Unfortunately, many business owners may fail to effectively extract wealth from their business without help because their focus is naturally on making their businesses profitable.

Batchelor says: “In many cases, business owners fail to plan effectively because they’re extremely busy and focused on making their businesses profitable and secure in the here and now. This is completely understandable, as keeping the ship on an even keel can consume most, if not all, of their available time and attention.

"If they don’t have the benefit of professional advice from a financial planner, accountant or lawyer, however, what they perceive as the best course of action may not be the optimum route." 

He adds: "Since many business owners pour a high proportion of their personal assets into their business, they may regard it as effectively being their pension and this can sometimes mean that other investments, such as pensions, take a back seat.

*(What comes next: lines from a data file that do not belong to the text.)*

/-- The state of a list of parts as one card (R218). -/
def wholeSt (l : List JobSt) : JobSt :=
  if .failed ∈ l then .failed
  else if .cancelled ∈ l then .cancelled
  else if .saved ∈ l then .saved
  else if l.all fun x => decide (x = .done) then .done
  else if l.all fun x => decide (x = .queued) then .queued
  else .running

/-- The state of a card as a whole. -/
def State.mxWhole (s : State) (e : MxEnt) : JobSt :=
  match e.member with
  | none => e.st
  | some _ => wholeSt ((s.mxParts e).map fun x => x.2.2.st)

/-- The crew that holds the banks of an entry: a team member's own crew for a sub-job (R219). -/
def MxEnt.owner (e : MxEnt) : Nat := match e.member with | some (_, i) => i | none => e.cid

/-- Members of a crew's team, 0 without one. -/
def Crew.team (c : Crew) : Nat := c.tw * c.th

/-- A Floating card (R217). -/
def State.mxFloats (s : State) (e : MxEnt) : Bool :=
  match smGet s.crews e.cid with
  | some c =>
    decide (e.kind = .card) && decide (c.team ≠ 0) && mAsrc e.card = 1 && mBsrc e.card = 1 && mCdst e.card = 1 && mZa e.card &&
      !mKeep e.card && mMask e.card = 0
  | none => false

/-- Banks that an entry computes into, or reads by a drain (R204, R221). -/
def MxEnt.results (e : MxEnt) : List Nat :=
  if e.kind = .zero then (List.range 2).filter fun b => (dw e.card 0).getLsbD b else [mBank e.card]

/-- The chained source bank (R211). -/
def MxEnt.source (e : MxEnt) : Option Nat :=
  if (e.kind = .card || e.kind = .team) && mAsrc e.card = 2 then some (mSrc e.card) else none

/-- Banks that an entry names (R210). -/
def MxEnt.names (e : MxEnt) : List Nat := e.results ++ e.source.toList

/-- Bank `b` of a cluster. -/
def Cluster.bank (c : Cluster) (b : Nat) : Bank := if b = 0 then c.bank0 else c.bank1

/-- Changes bank `b` of a cluster. -/
def State.modBank (s : State) (p b : Nat) (f : Bank → Bank) : State :=
  s.modCluster p fun c => if b = 0 then { c with bank0 := f c.bank0 } else { c with bank1 := f c.bank1 }

/-- Coordinates of a member in its team (R218). -/
def State.mxUV (s : State) (e : MxEnt) : Nat × Nat :=
  match e.member, smGet s.crews e.cid with
  | some (m, _), some c => uvOf c.tw m
  | _, _ => (0, 0)

/-- The walk of a card is over. -/
def MxEnt.walked (e : MxEnt) : Bool := decide (mSteps e.card ≤ e.steps)

/-- An entry that writes out, or is about to (R213, R220). -/
def MxEnt.writes (e : MxEnt) : Bool := decide (e.kind = .drain) || (decide (e.kind ≠ .zero) && e.walked && !mKeep e.card)

/-! Output. -/

/-- Pieces of one granule stand together: rows that share a granule land in it at once (R5, R213). -/
def joinPieces : List Piece → List (List Piece)
  | [] => []
  | y :: r =>
    match joinPieces r with
    | (z :: l) :: q => if y.dst / 32 = z.dst / 32 then (y :: z :: l) :: q else [y] :: (z :: l) :: q
    | q => [y] :: q

/-- The pieces of an output rectangle for one receiver: bytes of a row within a 32-byte granule (R213). -/
def State.mxPieces (s : State) (e : MxEnt) : List Piece :=
  let r := mRect (decide (e.kind = .drain)) e.card
  let uv := s.mxUV e
  let n := r.2.2.2 * fmtBytes (mOfmt e.card)
  (List.range r.2.1).flatMap fun i =>
    cutRow i ((mOutBase e.card uv.1 uv.2 + mCld e.card * i : Nat) : Int) (n / 32 + 2) 0 n

/-- The granules of an output rectangle for one receiver, each with the pieces of rows that lie in it (R213). -/
def State.mxGranules (s : State) (e : MxEnt) : List (List Piece) := joinPieces (s.mxPieces e)

/-- Words of a row pushed to a channel (R213). -/
def MxEnt.rowWords (e : MxEnt) : Nat :=
  ((mRect (decide (e.kind = .drain)) e.card).2.2.2 * fmtBytes (mOfmt e.card) + 127) / 128

/-- Receiving crews of an output (R213, R218). -/
def State.mxReceivers (s : State) (e : MxEnt) : List (Option Nat) :=
  match e.member, smGet s.crews e.cid with
  | some (_, i), _ => [if mCdst e.card = 0 then some i else some e.cid]
  | none, some c =>
    if mMask e.card = 0 then [some e.cid]
    else ((List.range 16).filter fun m => (mMask e.card).testBit m).map fun m => s.teamCrew c m
  | none, none => [none]

/-- Granules or words of a whole output. -/
def State.mxOutCount (s : State) (e : MxEnt) : Nat :=
  if mCdst e.card = 2 then (mRect (decide (e.kind = .drain)) e.card).2.1 * e.rowWords
  else (s.mxGranules e).length * (s.mxReceivers e).length

/-- Written bytes by receiver (R213). -/
def State.mxWritten (s : State) (e : MxEnt) : List (Option Nat × Nat) :=
  if mCdst e.card = 2 then [(some e.cid, 128 * e.out.length)]
  else
    let l := s.mxGranules e
    (s.mxReceivers e).zipIdx.map fun r =>
      (r.1, l.zipIdx.foldl (fun n y =>
        if e.out.contains (r.2 * l.length + y.2) then n + y.1.foldl (fun n z => n + z.n) 0 else n) 0)

/-- Written bytes of an entry (R213, R222): bytes of the rectangle, counted once whatever the number of receivers. Before the
output is complete, those that every receiver has (DEDUCED, log 34). -/
def State.mxBytes (s : State) (e : MxEnt) : Nat :=
  match s.mxWritten e with
  | [] => 0
  | r :: l => l.foldl (fun n y => min n y.2) r.2

/-- Written bytes of a card as a whole. -/
def State.mxTotal (s : State) (e : MxEnt) : Nat := (s.mxParts e).foldl (fun n x => n + s.mxBytes x.2.2) 0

"Financial planners can help by working with their accountancy colleagues, using cash flow projections, and helping business owners set aside a prudent amount of money to allocate to pensions or other investments, that will ensure the business owner is well provisioned in the future."

Getting advice

Small business owners often do not fully understand the benefits of how they can extract wealth from their businesses into pensions as well as the complexities of actually doing it, which often results in no action being taken.

Seb Ridout, chartered financial planner at First Wealth, says: “Expecting them to fully understand the intricacies of how to extract profit from a limited company in a tax-efficient manner and to then go on and take advantage of all these benefits by investing into pensions is possibly unrealistic.